U.S. bond yields may have risen last week, but bond traders are not pleased with the IMF’s posture to put off interest rate hikes till 2016.
Christine Lagarde, managing director of the International Monetary Fund, has advised the Federal Reserve that with economic reports showing inflation picking up faster than anticipated, there is no need to make any moves at the moment. A jobs report showed American payrolls in May climbed the most in five months, up from a previous 46 percent estimate.
Bond traders are hopeful that the U.S. central bank will not go along with the IMF suggestion. As a sign of their displeasure they dumped Treasuries on Friday, sending yields on 10-year notes to the highest since October.
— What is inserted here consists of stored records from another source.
theorem encoderStep_highVar_last (gap : Bool) {s : State} (hst : s.enc.st = .highVar) (hlast : LastPhaseCycle s) :
    encoderStep gap s = beginLow (restartPhase s) := by
  simp only [LastPhaseCycle, phaseLength, hst] at hlast
  simp only [encoderStep, hst]
  exact if_neg hlast

theorem encoderStep_low_last (gap : Bool) {s : State} (hst : s.enc.st = .low) (hlast : LastPhaseCycle s) :
    encoderStep gap s =
      if s.enc.bitn.toNat < 7 then endOfBit (restartPhase s)
      else if s.enc.slot.val < 2 then endOfByte (restartPhase s)
      else endOfPixel (restartPhase s) := by
  simp only [LastPhaseCycle, phaseLength, hst] at hlast
  simp only [encoderStep, hst]
  exact if_neg hlast

/-! ### One phase -/

/-- Before the last cycle of a phase only the phase counter moves. -/
theorem carries_samePhase {n : Nat} {s : State} (hs : s.enc.st.sending = true)
    (hph : s.enc.ph.toNat + n < phaseLength s.params s.enc) (hreset : NoReset s) :
    ∃ t ph, Carries (List.replicate n s.line) s t ∧ t.enc = { s.enc with ph := ph } ∧
      ph.toNat = s.enc.ph.toNat + n ∧ t.line = s.line := by
  induction n generalizing s with
  | zero => exact ⟨s, s.enc.ph, .refl hreset, rfl, rfl, rfl⟩
  | succ n ih =>
    have hmax := phaseLength_lt s.params s.enc
    obtain ⟨gap, r, t, ⟨hparams, henc, hline⟩, ht, htenc, htline⟩ := carries_cycle (busy_of_sending hs) hreset
    rw [encoderStep_samePhase gap (henc ▸ hs) (by rw [hparams, henc]; omega)] at htenc htline
    rw [State.nextPhase_enc, henc] at htenc
    rw [State.nextPhase_line, hline] at htline
    have hsucc : t.enc.ph.toNat = s.enc.ph.toNat + 1 := by
      rw [htenc]
      dsimp only
      bv_omega
    have hlen : phaseLength t.params t.enc = phaseLength s.params s.enc := by
      rw [ht.params_eq, htenc]
      rfl
    obtain ⟨u, ph, hu, huenc, huph, huline⟩ := ih (s := t) (by rw [htenc]; exact hs) (by omega) ht.noReset
    refine ⟨u, ph, ?_, by rw [huenc, htenc], by omega, huline.trans htline⟩
    rw [htline] at hu
    exact ht.append hu

/-- A phase from its first cycle: the line holds its level, and what the phase leaves is the encoder's step in its last
cycle. -/
theorem carries_phase {s : State} (hs : s.enc.st.sending = true) (hph : s.enc.ph = 0)
    (hpos : 0 < phaseLength s.params s.enc) (hreset : NoReset s) :
    ∃ gap r t, (r.params = s.params ∧ r.line = s.line ∧ ∃ ph, r.enc = { s.enc with ph := ph }) ∧ LastPhaseCycle r ∧
      Carries (List.replicate (phaseLength s.params s.enc) s.line) s t ∧
      t.enc = (encoderStep gap r).enc ∧ t.line = (encoderStep gap r).line := by
  obtain ⟨n, hn⟩ := Nat.exists_eq_add_one.mpr hpos
  have hzero : s.enc.ph.toNat = 0 := by rw [hph]; rfl
  obtain ⟨u, ph, hu, huenc, huph, huline⟩ := carries_samePhase (n := n) hs (by omega) hreset
  have husending : u.enc.st.sending = true := by rw [huenc]; exact hs
  obtain ⟨gap, r, t, ⟨hparams, henc, hline⟩, ht, htenc, htline⟩ := carries_cycle (busy_of_sending husending) hu.noReset
  have hrlen : phaseLength r.params r.enc = phaseLength s.params s.enc := by
    rw [hparams, hu.params_eq, henc, huenc]
    rfl
  have hrph : r.enc.ph.toNat = n := by rw [henc, huenc, huph, hzero, Nat.zero_add]
  refine ⟨gap, r, t, ⟨hparams.trans hu.params_eq, hline.trans huline, ph, henc.trans huenc⟩, by omega, ?_, htenc,
    htline⟩
  rw [hn, List.replicate_add]
  rw [huline] at ht
  exact hu.append ht

/-! ### One bit (R191) -/

/-- The first cycle of a bit. -/
abbrev BitBegins (e : Encoder) (line : Bool) : Prop := e.st = .highBase ∧ e.ph = 0 ∧ line = true

/-- The encoder after the bit was tested and shifted out, at the first cycle of a phase of the state `st` (R184). -/
def testedEnc (e : Encoder) (st : EncState) : Encoder :=
  { e with st := st, ph := 0, cb := e.sr.getLsbD 7, sr := e.sr <<< 1 }

/-- A variable high part follows the first one: the bit is a 1, and `T2` is not 0 (R184). -/
abbrev HasHighVar (s : State) : Prop := s.enc.sr.getLsbD 7 = true ∧ 1 ≤ s.params.T2
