-- ==== Sys2Proof/Machine/Counters.lean ====
section
/-! DEFINITION. Counter units, sentinels, timer units, encoder ports and shift engines (spec/06: R134–R154, R480). -/

namespace Sys2Proof.Machine

/-- The counter mode of a terminal's unit (R135). -/
def State.kmode (s : State) (t : Nat) : Nat := fld (s.kcfg t) 71 68

/-- A unit takes the actions of one clock (R137, R138); a start of a stopped unit begins a new measurement, and in modes 0x2 and
0x3 a reset begins the running time anew (R140). -/
def Ctr.acted (c : Ctr) (codes : List Nat) (now : Nat) : Ctr :=
  let run := actRun codes c.run
  let fresh : Bool := run && !c.run
  { c with
    value := actValue codes c.value, run := run, begun := c.begun || run
    meas := if fresh then 0 else c.meas
    lastEdge := if fresh then none else if codes.contains 1 then c.lastEdge.map fun _ => now else c.lastEdge }

/-- The code of a measurement in 10 ns units (R140). -/
def measCode (v : Nat) : Nat :=
  if 2 ^ 24 ≤ v then 15 * 512 + 511
  else
    match (List.range 16).find? fun e => v < 512 * 2 ^ e with
    | none => 15 * 512 + 511
    | some e => e * 512 + v / 2 ^ e

/-- A reversal sentinel judges a count: armed up and counting down, or armed down and counting up (R143). -/
def reversed (arm : BitVec 2) (delta : Int) : Bool := (arm = 1 && delta < 0) || (arm = 2 && 0 < delta)

/-- A field reversal sentinel asserts its signal, reported as a sentinel trip (R143, R145). -/
def State.revTripField (s : State) (t : Nat) : State :=
  if (s.termOf t).ctr.revTrip then s
  else (s.updTerm t fun x => { x with ctr := { x.ctr with revTrip := true } }).post 0x01A4 (nChip (tChip t)) 4 1

/-- The unit is chained with the unit of the next channel as its high half (R135 mode 0x6, R136). -/
def State.chained (s : State) (t : Nat) : Bool := tLocal t % 2 = 0 && s.kmode (t + 2) = 6

/-- The new low half, high half and overflow of a unit that counts delta (R136): 36 bits, or 72 in two's complement for a pair. -/
def State.countTo (s : State) (t : Nat) (delta : Int) : Word × Word × Bool :=
  let lo : Int := (s.termOf t).ctr.value.toNat
  let hi : Int := (s.termOf (t + 2)).ctr.value.toNat
  let m : Int := 2 ^ 36
  if s.chained t then
    let v := sdiff 72 (hi * m + lo) + delta
    (BitVec.ofInt 72 (v % m), BitVec.ofInt 72 (v / m % m), v < -(2 ^ 71) || 2 ^ 71 ≤ v)
  else (BitVec.ofInt 72 ((lo + delta) % m), BitVec.ofInt 72 hi, lo + delta < 0 || m ≤ lo + delta)

/-- The match value of a unit is met (R136, R137). -/
def State.matches_ (s : State) (t : Nat) (lo hi : Word) : Bool :=
  lo.toNat = fld (s.kcfg t) 63 28 && (!s.chained t || hi.toNat = fld (s.kcfg (t + 2)) 63 28)

/-- The counts of the last 1,000 ticks with a new one (R144). -/
def histAdd (h : List (Nat × Int)) (now : Nat) (k : Int) : List (Nat × Int) :=
  if k = 0 then h else (h.filter fun e => decide (now ≤ e.1 + 1000)) ++ [(now, k)]

/-- The absolute net count over the last 1,000 ticks (R144). -/
def histNet (h : List (Nat × Int)) (now : Nat) : Nat :=
  ((h.filter fun e => decide (now ≤ e.1 + 1000)).foldl (fun (x : Int) e => x + e.2) 0).natAbs

/-- An edge counts in CNT and in the net count, and the reversal sentinel judges it; an action that has stopped the unit does not
change that (R139, R143, R144; log entry 73). -/
def State.countCnt (s : State) (t : Nat) (delta : Int) : State :=
  if !(s.termOf t).ctr.run && !(s.termOf t).ctr.begun then s
  else
    let s1 := s.updTerm t fun x => { x with ctr := { x.ctr with
      since := x.ctr.since + delta, hist := histAdd x.ctr.hist s.clock.count delta } }
    if reversed (s.termOf t).ctr.arm delta then s1.revTripField t else s1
According to John Silvia, chief economist at Wells Fargo & Co., “Even if the Fed does not move, credit markets already have moved.”
Too Early to Make a Move
However, “it may be too early to tell just how long the selloff in government bonds will last following ‘unprecedented’ market volatility,” Goldman Sachs International's Vice Chairman Michael Sherwood told one reporter Monday.
"We went from a period where rates were a one-way bet down when the (European Central Bank's) QE (quantitative easing) program was announced; we had a situation where 30-40 percent of government bonds had negative yields. That is starting to reverse itself a little bit, but it's too early to tell," Sherwood said.
Bond traders continue to voice doubt as to whether or not the IMF recommendation will be taken seriously. Olivier Blanchard, the IMF’s chief economist, pulled back somewhat. Speaking at a conference in New York, he said, “We may turn out to be wrong. We may turn out to be right. But that’s the kind of discussion that we have.”